▸ DATA SECTION
/-- What the end of operation `o` does, and its source's payload. -/
def State.endOf (s : State) (o : TrnOp) (a : Nat) : State × Word :=
  match o with
  | .flushKey => (s.flushQueue a, 1)
  | .flushTb => if h : a < 8 then (s.modTb ⟨a, h⟩ Tb.flushDone, 2) else (s, 2)
  | .readEntry => (s, 3)
  | .readQueue => (s, 4)
  | .resetEph => (s, 5)

/-- An operation that waits for no walk ends. -/
theorem trnCmdDone_ends {s : State} {o : TrnOp} {a : Nat} {l : List (TrnOp × Nat)} (h : s.transit.cmds = (o, a) :: l)
    (free : s.transit.waitsWalk = false) :
    s.trnCmdDone =
      let r := (s.modTransit fun x => { x with cmds := l }).endOf o a
      if l.isEmpty then r.1.raise 186 r.2 else r.1 := by
  unfold State.trnCmdDone
  rw [h]
  dsimp only
  rw [free]
  cases o <;> rfl

/-- What FLUSH_KEY of a queue that no walk reads leaves (R233). -/
theorem flushQueue_fields {s : State} (k : Nat) (idle : s.transit.cmds = []) (o : TrnOp) :
    let t := (s.flushQueue k).beginCmd o k
    t.transit.cmds = [(o, k)] ∧ t.transit.tb = s.transit.tb ∧ t.spad = s.spad ∧
    (∀ j, j ≠ k → t.transit.queue j = s.transit.queue j) ∧ t.transit.queue k = {} := by
  obtain ⟨tbs, cmds⟩ := timebasesKept_flushQueue s k
  obtain ⟨spad, _, _⟩ := flushQuiet_flushQueue s k
  refine ⟨?_, tbs, spad, fun j h => ?_, ?_⟩
  · show (s.flushQueue k).transit.cmds ++ [(o, k)] = _
    rw [cmds, idle, List.nil_append]
  · exact (queue_flushQueue ..).trans (if_neg (Ne.symm h))
  · exact (queue_flushQueue ..).trans (if_pos rfl)

/-- What FLUSH_TB leaves (R233). -/
theorem flushTb_fields {s : State} (tb : TbId) (idle : s.transit.cmds = []) (o : TrnOp) (a : Nat) :
    let t := (s.flushTb tb).beginCmd o a
    t.transit.cmds = [(o, a)] ∧ t.spad = s.spad ∧ (∀ k, keyTb k = tb.val → t.transit.queue k = {}) ∧
    (∀ k, keyTb k ≠ tb.val → t.transit.queue k = s.transit.queue k) ∧ t.transit.tb[tb] = (s.transit.tb[tb]).flushed ∧
    ∀ u, u ≠ tb → t.transit.tb[u] = s.transit.tb[u] := by
  have kept := timebasesKept_flushTb s tb
  have queues := queue_flushTb s tb
  obtain ⟨spad, _, _⟩ := flushQuiet_flushTb s tb
  generalize s.flushTb tb = r at kept queues spad
  obtain ⟨tbs, cmds⟩ := kept
  have each (u : TbId) : r.transit.tb[u] = if u = tb then (s.transit.tb[tb]).flushed else s.transit.tb[u] := by
    rw [← tb_modTb s tb u Tb.flushed]
    simp only [tbs]
  refine ⟨?_, spad, fun k h => ?_, fun k h => ?_, ?_, fun u h => ?_⟩
  · show r.transit.cmds ++ [(o, a)] = _
    rw [cmds]
    show s.transit.cmds ++ _ = _
    rw [idle, List.nil_append]
  · exact (queues k).trans (if_pos h)
  · exact (queues k).trans (if_neg h)
  · exact (each tb).trans (if_pos rfl)
  · exact (each u).trans (if_neg h)

/-- What RESET_EPH leaves (R233). -/
theorem resetEph_fields {s : State} (idle : s.transit.cmds = []) (o : TrnOp) (a : Nat) :
    let t := s.resetEph.beginCmd o a
    t.transit.cmds = [(o, a)] ∧ t.transit.queues = [] ∧ t.transit.ephFree = [] ∧ t.transit.ephNext = 0 ∧ t.transit.eph = s.transit.eph ∧
    t.spad = s.spad ∧ ∀ u : TbId, t.transit.tb[u].store = [] ∧ t.transit.tb[u].live = [] ∧ t.transit.tb[u].carry = [] := by
  obtain ⟨v, reset, tr, spad, tbs⟩ : ∃ v : State, s.resetEph = v.ephLevel ∧
      v.transit = { s.transit with queues := [], ephFree := [], ephNext := 0, tb := v.transit.tb } ∧ v.spad = s.spad ∧
      ∀ u : TbId, v.transit.tb[u].store = [] ∧ v.transit.tb[u].live = [] ∧ v.transit.tb[u].carry = [] := by
    refine ⟨_, rfl, rfl, rfl, fun u => ?_⟩
    simp [State.modTransit]
  have quiet := (uptoEvents_ephLevel v).flushQuiet.1
  have level : (s.resetEph.beginCmd o a).transit = { v.transit with cmds := v.transit.cmds ++ [(o, a)] } := by
    rw [reset]
    show ({ v.ephLevel.transit with cmds := _ } : Transit) = _
    rw [ephLevel_transit]
  refine ⟨?_, ?_, ?_, ?_, ?_, ?_, ?_⟩
  · rw [level, tr]
    dsimp only
    rw [idle, List.nil_append]
  · rw [level, tr]
  · rw [level, tr]
  · rw [level, tr]
  · rw [level, tr]
  · exact (congrArg State.spad reset).trans (quiet.trans spad)
  · rw [level]; exact tbs

/-- Settles O36: an operation begins only where none is in progress (`trnCmd_busy`, `trnCmd_begins`), and ends by `trnCmdDone_ends`. -/
theorem transitCommands : Obligations.TransitCommands := by
  refine ⟨?_, ?_, fun s runs unready => ?_⟩
  · intro s w may x arg tb refused begun
    have op (v : Word) (u : State) (h : s.trnCmd (bits v 0 4) = u) : s.writeBy w 0x30020008 v = u := (writeBy_trnCmd may v).trans h
    refine ⟨fun busy => ?_, fun idle => ?_⟩
    · have no (v : Word) : Host.Outcome.next (s.writeBy w 0x30020008 v) = (.next refused : Ans) := congrArg _ (op v _ (trnCmd_busy _ busy))
      exact ⟨no 1, no 2, no 3, no 4, no 5⟩
    · obtain ⟨op1, op2, op3, op4, op5⟩ := trnCmd_begins idle
      refine ⟨?_, ?_, ?_, ?_, ?_⟩
      · refine congrArg Host.Outcome.next ((op 4 _ op4).trans ?_)
        have idle' : s.transit.cmds = [] := idle
        simp only [State.beginCmd, State.readQueueCmd, State.modTransit, begun, fld_zero, idle', List.nil_append]
        rfl
      · obtain ⟨d, n, fields⟩ := readEntry_fields s (arg % 0x20000)
        refine ⟨_, congrArg Host.Outcome.next (op 3 _ op3), ?_, fun e known sound good => ?_⟩
        · have idle' : s.transit.cmds = [] := idle
          rw [fields]
          simp only [State.beginCmd, State.modTransit, begun, idle', List.nil_append]
          rfl
        · rw [readEntry_known known sound good]
          exact ⟨rfl, rfl⟩
      · refine ⟨_, congrArg Host.Outcome.next (op 1 _ op1), ?_⟩
        have idle' : s.transit.cmds = [] := idle
        by_cases walk : (s.transit.queue arg).walk = true
        · rw [if_pos walk]
          refine ⟨?_, rfl, rfl, fun _ _ => rfl, fun h => ?_, fun h => ?_, fun _ => ?_⟩
          · show s.transit.cmds ++ _ = _
            rw [idle', List.nil_append]
          · exact absurd walk (by rw [show (s.transit.queue arg).walk = false from h]; decide)
          · exact absurd walk (by rw [show (s.transit.queue arg).walk = false from h]; decide)
          · simp only [State.beginCmd, State.modTransit, begun, idle', List.nil_append]
            rfl
        · rw [if_neg walk]
          obtain ⟨cmds, tbs, spad, others, empty⟩ := flushQueue_fields arg idle .flushKey
          exact ⟨cmds, tbs, spad, others, fun _ => empty, fun _ par good => ephFree_flushQueue par good, fun h => absurd h walk⟩
      · obtain ⟨cmds, spad, mine, others, own, tbs⟩ := flushTb_fields tb idle .flushTb (arg % 8)
        refine ⟨_, congrArg Host.Outcome.next (op 2 _ op2), cmds, spad, mine, others, ?_, tbs⟩
        intro v
        rw [show v = (s.transit.tb[tb]).flushed from own]
        exact ⟨rfl, rfl, rfl, rfl, rfl, rfl, rfl, rfl, rfl⟩
      · obtain ⟨cmds, queues, free, next, eph, spad, tbs⟩ := resetEph_fields idle .resetEph 0
        refine ⟨_, congrArg Host.Outcome.next (op 5 _ op5), cmds, queues, free, next, ?_, eph, spad, tbs⟩
        rw [Transit.free, free, next]
        rfl
  · intro s o a l x cmds hm done
    have front : s.transit.cmds = (o, a) :: l := cmds
    have waits : s.transit.waitsWalk = (decide (o = .flushKey) && (s.transit.queue a).walk) := by
      rw [Transit.waitsWalk, front]
      cases o <;> rfl
    refine ⟨fun ho walk => ?_, fun ho => ?_, fun ho hl h => ?_, fun ho hl walk => ?_⟩
    · have stays : s.transit.waitsWalk = true := by
        rw [waits, ho, show (s.transit.queue a).walk = true from walk]; rfl
      refine congrArg Host.Outcome.next ?_
      unfold State.trnCmdDone
      rw [front]
      exact if_pos stays
    · have free : s.transit.waitsWalk = false := by
        rw [waits]
        rcases ho with rfl | rfl | rfl <;> rfl
      have ends := trnCmdDone_ends front free
      have nothing : done.endOf o a = (done, o.payload) := by
        rcases ho with rfl | rfl | rfl <;> rfl
      dsimp only at ends
      rw [show (s.modTransit fun x => { x with cmds := l }) = done from rfl, nothing] at ends
      refine ⟨fun hl => congrArg Host.Outcome.next ?_, fun hl => ?_⟩
      · exact ends.trans (if_neg (by simpa using hl))
      · refine ⟨_, congrArg Host.Outcome.next (ends.trans (if_pos (by rw [hl]; rfl))), ?_⟩
        have raised := raise_raised (s := done) 186 o.payload hm (by decide)
        rcases ho with rfl | rfl | rfl <;> exact raised
    · have free : s.transit.waitsWalk = false := by rw [waits, ho]; rfl
      have ends := trnCmdDone_ends front free
      obtain ⟨u, hu⟩ : ∃ u : State, u = (s.modTransit fun x => { x with cmds := l }).modTb ⟨a, h⟩ Tb.flushDone := ⟨_, rfl⟩
      have flushed : (s.modTransit fun x => { x with cmds := l }).endOf o a = (u, 2) := by
        rw [ho, hu]
        exact dif_pos h
      dsimp only at ends
      rw [flushed] at ends
      have raised := raise_raised (s := u) 186 2 (by rw [hu]; exact hm) (by decide)
      have each (v : TbId) : (u.raise 186 2).transit.tb[v] = if v = ⟨a, h⟩ then (s.transit.tb[(⟨a, h⟩ : TbId)]).flushDone else s.transit.tb[v] := by
        rw [raise_transit, hu]
        exact tb_modTb (s.modTransit fun x => { x with cmds := l }) ⟨a, h⟩ v Tb.flushDone
      refine ⟨_, congrArg Host.Outcome.next (ends.trans (if_pos (by rw [hl]; rfl))), ?_, ?_, fun v hv => ?_, ?_⟩
      · rw [each, if_pos rfl]; rfl
      · rw [raise_transit, hu]; exact hl
      · exact (each v).trans (if_neg fun e => hv (congrArg Fin.val e))
      · have same : ({ s with transit := (u.raise 186 2).transit } : State) = u := by rw [raise_transit, hu]; rfl
        rw [same]
        exact raised
    · have free : s.transit.waitsWalk = false := by
        rw [waits, show (s.transit.queue a).walk = false from walk, Bool.and_false]
      have ends := trnCmdDone_ends front free
      obtain ⟨u, hu⟩ : ∃ u : State, u = (s.modTransit fun x => { x with cmds := l }).flushQueue a := ⟨_, rfl⟩
      have flushed : (s.modTransit fun x => { x with cmds := l }).endOf o a = (u, 1) := by rw [ho, hu]; rfl
      dsimp only at ends
      rw [flushed] at ends
      obtain ⟨tbs, left⟩ := timebasesKept_flushQueue (s.modTransit fun x => { x with cmds := l }) a
      obtain ⟨_, reset, src⟩ := flushQuiet_flushQueue (s.modTransit fun x => { x with cmds := l }) a
      have queue := queue_flushQueue (s.modTransit fun x => { x with cmds := l }) a a
      rw [← hu] at tbs left reset src queue
      obtain ⟨own, _⟩ := raise_raised (s := u) 186 1 (reset.trans hm) (by decide)
      refine ⟨_, congrArg Host.Outcome.next (ends.trans (if_pos (by rw [hl]; rfl))), ?_, ?_, ?_, fun en => own ?_⟩
      · rw [raise_transit]; exact left.trans hl
      · rw [raise_transit]; exact queue.trans (if_pos rfl)
      · rw [raise_transit]; exact tbs
      · exact (congrArg Source.en (src 186 (by decide) (by decide))).trans en
  · exact congrArg Host.Outcome.next (if_pos (by rw [runs, unready]; rfl))

end Sys2Proof.Machine
end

▸ TASK PROMPT
When every line of the listing has been checked for the string "TbId", give only the number of lines that contain it.

▸ ANSWER SECTION
5